▸ **Assigned task**: Each line of the listing needs to be given again exactly.

▸ **Source material**:
----------------
@[simp] theorem reachableAt_frame (k w : Nat) (s : State) :
    (reachableAt k w s).station = s.station ∧ (reachableAt k w s).time = s.time ∧ (reachableAt k w s).trigger = s.trigger ∧
    (reachableAt k w s).cadence = s.cadence ∧ (reachableAt k w s).converter = s.converter ∧
    (reachableAt k w s).sweeps = s.sweeps ∧ (reachableAt k w s).table = s.table ∧ (reachableAt k w s).watches = s.watches ∧
    (reachableAt k w s).requester = s.requester ∧ (reachableAt k w s).roster = s.roster ∧
    (reachableAt k w s).queries = s.queries ∧ (reachableAt k w s).counters = s.counters ∧ (reachableAt k w s).draws = s.draws ∧
    (reachableAt k w s).pending = s.pending := by
  unfold reachableAt; split <;> [(split <;> simp); simp]

@[simp] theorem reachableNotice_frame (k : Nat) (s : State) :
    (reachableNotice k s).station = s.station ∧ (reachableNotice k s).time = s.time ∧
    (reachableNotice k s).trigger = s.trigger ∧ (reachableNotice k s).cadence = s.cadence ∧
    (reachableNotice k s).converter = s.converter ∧ (reachableNotice k s).sweeps = s.sweeps ∧
    (reachableNotice k s).table = s.table ∧ (reachableNotice k s).watches = s.watches ∧
    (reachableNotice k s).requester = s.requester ∧ (reachableNotice k s).roster = s.roster ∧
    (reachableNotice k s).queries = s.queries ∧ (reachableNotice k s).counters = s.counters ∧
    (reachableNotice k s).draws = s.draws ∧ (reachableNotice k s).pending = s.pending := by
  unfold reachableNotice
  generalize watchIndices s = l
  induction l generalizing s with
  | nil => simp
  | cons k l ih => simp [ih]

/-! Value table (Machine/ValueTable.lean) -/

@[simp] theorem makeRoom_frame (batch : List Nat) (k : Nat) (s : State) :
    (makeRoom batch k s).station = s.station ∧ (makeRoom batch k s).time = s.time ∧ (makeRoom batch k s).trigger = s.trigger ∧
    (makeRoom batch k s).cadence = s.cadence ∧ (makeRoom batch k s).converter = s.converter ∧
    (makeRoom batch k s).sweeps = s.sweeps ∧ (makeRoom batch k s).watches = s.watches ∧ (makeRoom batch k s).alerts = s.alerts ∧
    (makeRoom batch k s).requester = s.requester ∧ (makeRoom batch k s).roster = s.roster ∧ (makeRoom batch k s).bus = s.bus ∧
    (makeRoom batch k s).queries = s.queries ∧ (makeRoom batch k s).draws = s.draws ∧
    (makeRoom batch k s).pending = s.pending := by
  unfold makeRoom; split <;> [(split <;> simp); simp]

@[simp] theorem applyUpdate_frame (batch : List Nat) (station : Addr) (cause : Cause) (s : State) (it : Item) :
    (applyUpdate batch station cause s it).station = s.station ∧ (applyUpdate batch station cause s it).time = s.time ∧
    (applyUpdate batch station cause s it).trigger = s.trigger ∧ (applyUpdate batch station cause s it).cadence = s.cadence ∧
    (applyUpdate batch station cause s it).converter = s.converter ∧ (applyUpdate batch station cause s it).sweeps = s.sweeps ∧
    (applyUpdate batch station cause s it).watches = s.watches ∧ (applyUpdate batch station cause s it).alerts = s.alerts ∧
    (applyUpdate batch station cause s it).requester = s.requester ∧ (applyUpdate batch station cause s it).roster = s.roster ∧
    (applyUpdate batch station cause s it).bus = s.bus ∧ (applyUpdate batch station cause s it).queries = s.queries ∧
    (applyUpdate batch station cause s it).draws = s.draws ∧ (applyUpdate batch station cause s it).pending = s.pending := by
  simp only [applyUpdate]; split <;> simp

/-- Every update of a batch. -/
@[simp] theorem applyUpdate_foldl_frame (batch : List Nat) (station : Addr) (cause : Cause) (l : List Item) (s : State) :
    (l.foldl (applyUpdate batch station cause) s).station = s.station ∧
    (l.foldl (applyUpdate batch station cause) s).time = s.time ∧
    (l.foldl (applyUpdate batch station cause) s).trigger = s.trigger ∧
    (l.foldl (applyUpdate batch station cause) s).cadence = s.cadence ∧
    (l.foldl (applyUpdate batch station cause) s).converter = s.converter ∧
    (l.foldl (applyUpdate batch station cause) s).sweeps = s.sweeps ∧
    (l.foldl (applyUpdate batch station cause) s).watches = s.watches ∧
    (l.foldl (applyUpdate batch station cause) s).alerts = s.alerts ∧
    (l.foldl (applyUpdate batch station cause) s).requester = s.requester ∧
    (l.foldl (applyUpdate batch station cause) s).roster = s.roster ∧
    (l.foldl (applyUpdate batch station cause) s).bus = s.bus ∧
    (l.foldl (applyUpdate batch station cause) s).queries = s.queries ∧
    (l.foldl (applyUpdate batch station cause) s).draws = s.draws ∧
    (l.foldl (applyUpdate batch station cause) s).pending = s.pending := by
  induction l generalizing s with
  | nil => simp
  | cons k l ih => simp [ih]

/-- Every reachability notice of a batch. -/
@[simp] theorem reachableNotice_foldl_frame (l : List Nat) (s : State) :
    (l.foldl (fun s k => reachableNotice k s) s).station = s.station ∧
    (l.foldl (fun s k => reachableNotice k s) s).time = s.time ∧
    (l.foldl (fun s k => reachableNotice k s) s).trigger = s.trigger ∧
    (l.foldl (fun s k => reachableNotice k s) s).cadence = s.cadence ∧
    (l.foldl (fun s k => reachableNotice k s) s).converter = s.converter ∧
    (l.foldl (fun s k => reachableNotice k s) s).sweeps = s.sweeps ∧
    (l.foldl (fun s k => reachableNotice k s) s).table = s.table ∧
    (l.foldl (fun s k => reachableNotice k s) s).watches = s.watches ∧
    (l.foldl (fun s k => reachableNotice k s) s).requester = s.requester ∧
    (l.foldl (fun s k => reachableNotice k s) s).roster = s.roster ∧
    (l.foldl (fun s k => reachableNotice k s) s).queries = s.queries ∧
    (l.foldl (fun s k => reachableNotice k s) s).counters = s.counters ∧
    (l.foldl (fun s k => reachableNotice k s) s).draws = s.draws ∧
    (l.foldl (fun s k => reachableNotice k s) s).pending = s.pending := by
  induction l generalizing s with
  | nil => simp
  | cons k l ih => simp [ih]

@[simp] theorem applyBatch_frame (station : Addr) (cause : Cause) (items : List Item) (s : State) :
    (applyBatch station cause items s).station = s.station ∧ (applyBatch station cause items s).time = s.time ∧
    (applyBatch station cause items s).trigger = s.trigger ∧ (applyBatch station cause items s).cadence = s.cadence ∧
    (applyBatch station cause items s).converter = s.converter ∧ (applyBatch station cause items s).sweeps = s.sweeps ∧
    (applyBatch station cause items s).requester = s.requester ∧ (applyBatch station cause items s).roster = s.roster ∧
    (applyBatch station cause items s).queries = s.queries ∧ (applyBatch station cause items s).draws = s.draws ∧
    (applyBatch station cause items s).pending = s.pending := by
  simp [applyBatch]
----------------
▸ **Answer section**:
@[simp] theorem reachableAt_frame (k w : Nat) (s : State) :
    (reachableAt k w s).station = s.station ∧ (reachableAt k w s).time = s.time ∧ (reachableAt k w s).trigger = s.trigger ∧
    (reachableAt k w s).cadence = s.cadence ∧ (reachableAt k w s).converter = s.converter ∧
    (reachableAt k w s).sweeps = s.sweeps ∧ (reachableAt k w s).table = s.table ∧ (reachableAt k w s).watches = s.watches ∧
    (reachableAt k w s).requester = s.requester ∧ (reachableAt k w s).roster = s.roster ∧
    (reachableAt k w s).queries = s.queries ∧ (reachableAt k w s).counters = s.counters ∧ (reachableAt k w s).draws = s.draws ∧
    (reachableAt k w s).pending = s.pending := by
  unfold reachableAt; split <;> [(split <;> simp); simp]

@[simp] theorem reachableNotice_frame (k : Nat) (s : State) :
    (reachableNotice k s).station = s.station ∧ (reachableNotice k s).time = s.time ∧
    (reachableNotice k s).trigger = s.trigger ∧ (reachableNotice k s).cadence = s.cadence ∧
    (reachableNotice k s).converter = s.converter ∧ (reachableNotice k s).sweeps = s.sweeps ∧
    (reachableNotice k s).table = s.table ∧ (reachableNotice k s).watches = s.watches ∧
    (reachableNotice k s).requester = s.requester ∧ (reachableNotice k s).roster = s.roster ∧
    (reachableNotice k s).queries = s.queries ∧ (reachableNotice k s).counters = s.counters ∧
    (reachableNotice k s).draws = s.draws ∧ (reachableNotice k s).pending = s.pending := by
  unfold reachableNotice
  generalize watchIndices s = l
  induction l generalizing s with
  | nil => simp
  | cons k l ih => simp [ih]

/-! Value table (Machine/ValueTable.lean) -/

@[simp] theorem makeRoom_frame (batch : List Nat) (k : Nat) (s : State) :
    (makeRoom batch k s).station = s.station ∧ (makeRoom batch k s).time = s.time ∧ (makeRoom batch k s).trigger = s.trigger ∧
    (makeRoom batch k s).cadence = s.cadence ∧ (makeRoom batch k s).converter = s.converter ∧
    (makeRoom batch k s).sweeps = s.sweeps ∧ (makeRoom batch k s).watches = s.watches ∧ (makeRoom batch k s).alerts = s.alerts ∧
    (makeRoom batch k s).requester = s.requester ∧ (makeRoom batch k s).roster = s.roster ∧ (makeRoom batch k s).bus = s.bus ∧
    (makeRoom batch k s).queries = s.queries ∧ (makeRoom batch k s).draws = s.draws ∧
    (makeRoom batch k s).pending = s.pending := by
  unfold makeRoom; split <;> [(split <;> simp); simp]

@[simp] theorem applyUpdate_frame (batch : List Nat) (station : Addr) (cause : Cause) (s : State) (it : Item) :
    (applyUpdate batch station cause s it).station = s.station ∧ (applyUpdate batch station cause s it).time = s.time ∧
    (applyUpdate batch station cause s it).trigger = s.trigger ∧ (applyUpdate batch station cause s it).cadence = s.cadence ∧
    (applyUpdate batch station cause s it).converter = s.converter ∧ (applyUpdate batch station cause s it).sweeps = s.sweeps ∧
    (applyUpdate batch station cause s it).watches = s.watches ∧ (applyUpdate batch station cause s it).alerts = s.alerts ∧
    (applyUpdate batch station cause s it).requester = s.requester ∧ (applyUpdate batch station cause s it).roster = s.roster ∧
    (applyUpdate batch station cause s it).bus = s.bus ∧ (applyUpdate batch station cause s it).queries = s.queries ∧
    (applyUpdate batch station cause s it).draws = s.draws ∧ (applyUpdate batch station cause s it).pending = s.pending := by
  simp only [applyUpdate]; split <;> simp

/-- Every update of a batch. -/
@[simp] theorem applyUpdate_foldl_frame (batch : List Nat) (station : Addr) (cause : Cause) (l : List Item) (s : State) :
    (l.foldl (applyUpdate batch station cause) s).station = s.station ∧
    (l.foldl (applyUpdate batch station cause) s).time = s.time ∧
    (l.foldl (applyUpdate batch station cause) s).trigger = s.trigger ∧
    (l.foldl (applyUpdate batch station cause) s).cadence = s.cadence ∧
    (l.foldl (applyUpdate batch station cause) s).converter = s.converter ∧
    (l.foldl (applyUpdate batch station cause) s).sweeps = s.sweeps ∧
    (l.foldl (applyUpdate batch station cause) s).watches = s.watches ∧
    (l.foldl (applyUpdate batch station cause) s).alerts = s.alerts ∧
    (l.foldl (applyUpdate batch station cause) s).requester = s.requester ∧
    (l.foldl (applyUpdate batch station cause) s).roster = s.roster ∧
    (l.foldl (applyUpdate batch station cause) s).bus = s.bus ∧
    (l.foldl (applyUpdate batch station cause) s).queries = s.queries ∧
    (l.foldl (applyUpdate batch station cause) s).draws = s.draws ∧
    (l.foldl (applyUpdate batch station cause) s).pending = s.pending := by
  induction l generalizing s with
  | nil => simp
  | cons k l ih => simp [ih]

/-- Every reachability notice of a batch. -/
@[simp] theorem reachableNotice_foldl_frame (l : List Nat) (s : State) :
    (l.foldl (fun s k => reachableNotice k s) s).station = s.station ∧
    (l.foldl (fun s k => reachableNotice k s) s).time = s.time ∧
    (l.foldl (fun s k => reachableNotice k s) s).trigger = s.trigger ∧
    (l.foldl (fun s k => reachableNotice k s) s).cadence = s.cadence ∧
    (l.foldl (fun s k => reachableNotice k s) s).converter = s.converter ∧
    (l.foldl (fun s k => reachableNotice k s) s).sweeps = s.sweeps ∧
    (l.foldl (fun s k => reachableNotice k s) s).table = s.table ∧
    (l.foldl (fun s k => reachableNotice k s) s).watches = s.watches ∧
    (l.foldl (fun s k => reachableNotice k s) s).requester = s.requester ∧
    (l.foldl (fun s k => reachableNotice k s) s).roster = s.roster ∧
    (l.foldl (fun s k => reachableNotice k s) s).queries = s.queries ∧
    (l.foldl (fun s k => reachableNotice k s) s).counters = s.counters ∧
    (l.foldl (fun s k => reachableNotice k s) s).draws = s.draws ∧
    (l.foldl (fun s k => reachableNotice k s) s).pending = s.pending := by
  induction l generalizing s with
  | nil => simp
  | cons k l ih => simp [ih]

@[simp] theorem applyBatch_frame (station : Addr) (cause : Cause) (items : List Item) (s : State) :
    (applyBatch station cause items s).station = s.station ∧ (applyBatch station cause items s).time = s.time ∧
    (applyBatch station cause items s).trigger = s.trigger ∧ (applyBatch station cause items s).cadence = s.cadence ∧
    (applyBatch station cause items s).converter = s.converter ∧ (applyBatch station cause items s).sweeps = s.sweeps ∧
    (applyBatch station cause items s).requester = s.requester ∧ (applyBatch station cause items s).roster = s.roster ∧
    (applyBatch station cause items s).queries = s.queries ∧ (applyBatch station cause items s).draws = s.draws ∧
    (applyBatch station cause items s).pending = s.pending := by
  simp [applyBatch]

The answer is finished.